If they want to launch earlier again they might release a less powerful console and who knows, perhaps they might focus instead on augmented/new gaming experiences to leverage for the performance difference.

edit: Based on some rumors that appeared a few months ago, both are investing on augmented experiences. I am sure we are going to be really surprised in that area at next E3 ;)
 
Maybe they got too greedy and want to profit from day one .
Well,about this...
http://semiaccurate.com/forums/showpost.php?p=174851&postcount=1060
There is a long interview with Sony CEO Hirai Kazuo(The former president of SCEI) on the future direction of Sony and SCEI.

He spells out two principles that will direct the path that Sony will take.

1. Cutting loss is much more important than holding onto market share. <= This would mean all future Sony hardware will be sold at a profit.

2. Gaikai streaming is at the center of Sony's content strategy, where Gaikai streaming will be made available to Bravias and Blu-Ray players. This is a shift away from "Dedicated gaming hardware" to "Casual streamed gaming everywhere on any device".

Based on Hirai's statement, I don't think Sony would invest heavily in the PS4 hardware, which is nothing more than a temporary stopgap.
 
Unless you want to enter at a much lower pricepoint, or you are adding cost in other systems (Kinect 2).
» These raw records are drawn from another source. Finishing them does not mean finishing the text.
/-! ### Errors and the recorder (chapter 16) -/

/-- R28, R415 to R417: a refused unit is replayed: the replay counts and sets its bit of ERR_EVENTS; the refusal that is
the seventh failed replay of one unit fails the channel instead, a home channel with its compute die, which is contained
(which refusals are failed replays of one unit is a free value, log 160). A corrected word counts in ERR_CORRECTED, an
uncorrectable one in ERR_UNCORR, each with its bit of ERR_EVENTS; an uncorrectable word of an instruction SRAM contains
its compute die, one of the module's own state makes the module fatal; a program that runs on a die, and alone can be
reading its accumulators or Awl buffers, faults with PRG_MEM at one of these. An unanswered access counts toward the four
in a row that contain its die, an answered one ends the run. The fourth in a row contains the die: its bit of ERR_CONTAIN
is set and the blocks of its UNIT reset are held; a die that is contained already stays so. A write of ERR_RELEASE or
ERR_RELEASE_PORT with a unit's bit clears that bit and releases its source. -/
def Obligations.ErrorsCountAndAreContained : Prop :=
  (∀ (dt : Nat) (s : State), s.inputOk = true →
      (∀ c u, c ∉ s.failedChannels → s.channelReplays.find? (·.1 == c) = none →
        ∃ t, exec (.parityError dt c u) s = .next t
          ∧ t.reg Reg.errParReplays = min (s.reg Reg.errParReplays + 1) 0xFFFFFFFFFFFFFFFF
          ∧ t.channelReplays.find? (·.1 == c) = some (c, u, 1, [s.now + dt]) ∧ bitOf (t.reg Reg.errEvents) 0 = true
          ∧ t.failedChannels = s.failedChannels ∧ t.items = s.items)
      ∧ (∀ c u times, c ∉ s.failedChannels → s.channelReplays.find? (·.1 == c) = some (c, u, 7, times) →
        ∃ t, exec (.parityError dt c u) s = .next t
          ∧ (Config.goodReplay s.drawCount = false → bitOf (t.reg Reg.errEvents) 1 = true
            ∧ ((∀ n, channelOf c ≠ .home n) → c ∈ t.failedChannels ∧ t.reg Reg.errParReplays = s.reg Reg.errParReplays)
            ∧ ∀ n, channelOf c = .home n → bitOf (t.reg Reg.errContain) n = true ∨ s.contained n = true)
          ∧ (Config.goodReplay s.drawCount = true → bitOf (t.reg Reg.errEvents) 0 = true
            ∧ (t.channelReplays.find? (·.1 == c)).map (·.2.2.1) = some 1))
      ∧ (∀ st die a, ∃ t, exec (.eccError dt st die a true) s = .next t
          ∧ t.reg Reg.errCorrected = min (s.reg Reg.errCorrected + 1) 0xFFFFFFFFFFFFFFFF ∧ bitOf (t.reg Reg.errEvents) 2 = true
          ∧ t.items = s.items ∧ t.hbm = s.hbm ∧ t.dies = s.dies ∧ t.held = s.held)
      ∧ (∀ st die a, ∃ t, exec (.eccError dt st die a false) s = .next t
          ∧ t.reg Reg.errUncorr = min (s.reg Reg.errUncorr + 1) 0xFFFFFFFF ∧ bitOf (t.reg Reg.errEvents) 3 = true
          ∧ (st = .instrSram → die < 48 → bitOf (t.reg Reg.errContain) die = true ∨ s.contained die = true)
          ∧ (st = .moduleState → t.fatal.isSome = true)
          ∧ (st = .accumulator ∨ st = .awlBuffer → die < 48 → s.dies.length = 48 → s.running die = true →
            (∀ i ∈ s.items, i.reads die = false) → t.prgState die = 3 ∧ t.regBits (Reg.prgFault die) 7 0 = 0x16))
      ∧ (∀ die, die < 62 → (look s.accessMisses die).getD 0 < 3 →
          ∃ t, exec (.controlAccessTimeout dt die false) s = .next t
            ∧ look t.accessMisses die = some ((look s.accessMisses die).getD 0 + 1) ∧ t.held = s.held ∧ t.regs = s.regs)
      ∧ ∀ die, die < 62 → ∃ t, exec (.controlAccessTimeout dt die true) s = .next t ∧ look t.accessMisses die = none
          ∧ t.held = s.held ∧ t.regs = s.regs)
  ∧ (∀ (dt : Nat) (s : State),
      (∀ die, s.inputOk = true → die < 62 → (look s.accessMisses die).getD 0 = 3 →
        (s.contained die = false → ∃ t, exec (.controlAccessTimeout dt die false) s = .next t
          ∧ bitOf (t.reg Reg.errContain) die = true ∧ (containSource die (s.now + dt)) ∈ t.sources
          ∧ ∀ b ∈ (containSource die 0).cover, b ∈ t.held)
        ∧ (s.contained die = true → ∃ t, exec (.controlAccessTimeout dt die false) s = .next t
          ∧ look t.accessMisses die = none ∧ t.sources = s.sources ∧ t.held = s.held ∧ t.regs = s.regs))
      ∧ (∀ (v : DWord) r old new, s.barTakes Reg.errRelease true v.toNat = some (r, old, new) →
          ∃ t, exec (.errRelease dt v) s = .next t
            ∧ t.sources = s.sources.filter (fun x => !(x.cause == 0x41 && bitOf v.toNat x.containedDie))
            ∧ (∀ d, d < 64 → bitOf (t.reg Reg.errContain) d = (bitOf (s.reg Reg.errContain) d && !bitOf v.toNat d))
            ∧ t.held = s.held)
      ∧ ∀ (v : Word) r old new, s.barTakes Reg.errReleasePort false v.toNat = some (r, old, new) →
          ∃ t, exec (.errReleasePort dt v) s = .next t
            ∧ t.sources = s.sources.filter
                (fun x => !(x.cause == 0x31 && bitOf v.toNat (if x.kind = 4 then x.index else 12 + x.index)))
            ∧ (∀ d, d < 18 → bitOf (t.reg Reg.errContainPort) d = (bitOf (s.reg Reg.errContainPort) d && !bitOf v.toNat d))
            ∧ t.held = s.held)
As I've said many a time before, without knowing the business model and proposition, we cannot use any such assumptions to accurately determine hardware targets.

In this case I see hard for MS.The kinect is hated by the vast majority of 360 users.If MS will not give these millions of users what they want
they will go elsewhere(pc and ps4).We just have to wait for the presentation of the new xbox.
 
Whoo! Although I always preferred the GUS. And I built my own resistor DAC soundcard when I was poor.

I still remeber this with the GUS http://www.youtube.com/watch?v=XtCW-axRJV8

I can imagine what three blocks they're talking about, and at least two of them will help with graphics, although one is more general purpose. I have a special fondness for the third, since I spent many hours coming to terms with it's idiosyncracies.

You safe yourself because you are not in range so I can bite you :devilish: , I hate so much mistery :smile:
 
If Ms are lumping a Kinect in with the xbox experience they won't need to be most powerful or anywhere near orbis for that matter. If they are going for casuals, where the real money is, then they would only need xbox 400 as long as they improved Kinect.

We could have 3 very different beasts, Wii u going for the gimmick crowd, 360 for the casuals/gimmick and PS orbis (which my phone auto corrects to penis lol) going for the hardcore.

What is the latest on orbis? Last Dec kit didn't have a discreet gpu as far as I remember opting for the a10 APU could this be why some are saying xbox might be more powerful? I imagine a PS orbis with APU and similar gpu would be more powerful than the solution Ms are rumoured to be going with.
 
Casuals=/=cheap,Casuals=/=not powerful

If you wanna sell something to casuals,what you need is good marketing

And no one will going for just "A/B/C" in next-gen,Nintendo,MS,Sony,they all want everyone,including cores,including casuals.

For me i think MS and Sony next console's power level will be very close,the main difference between both will be different peripherals.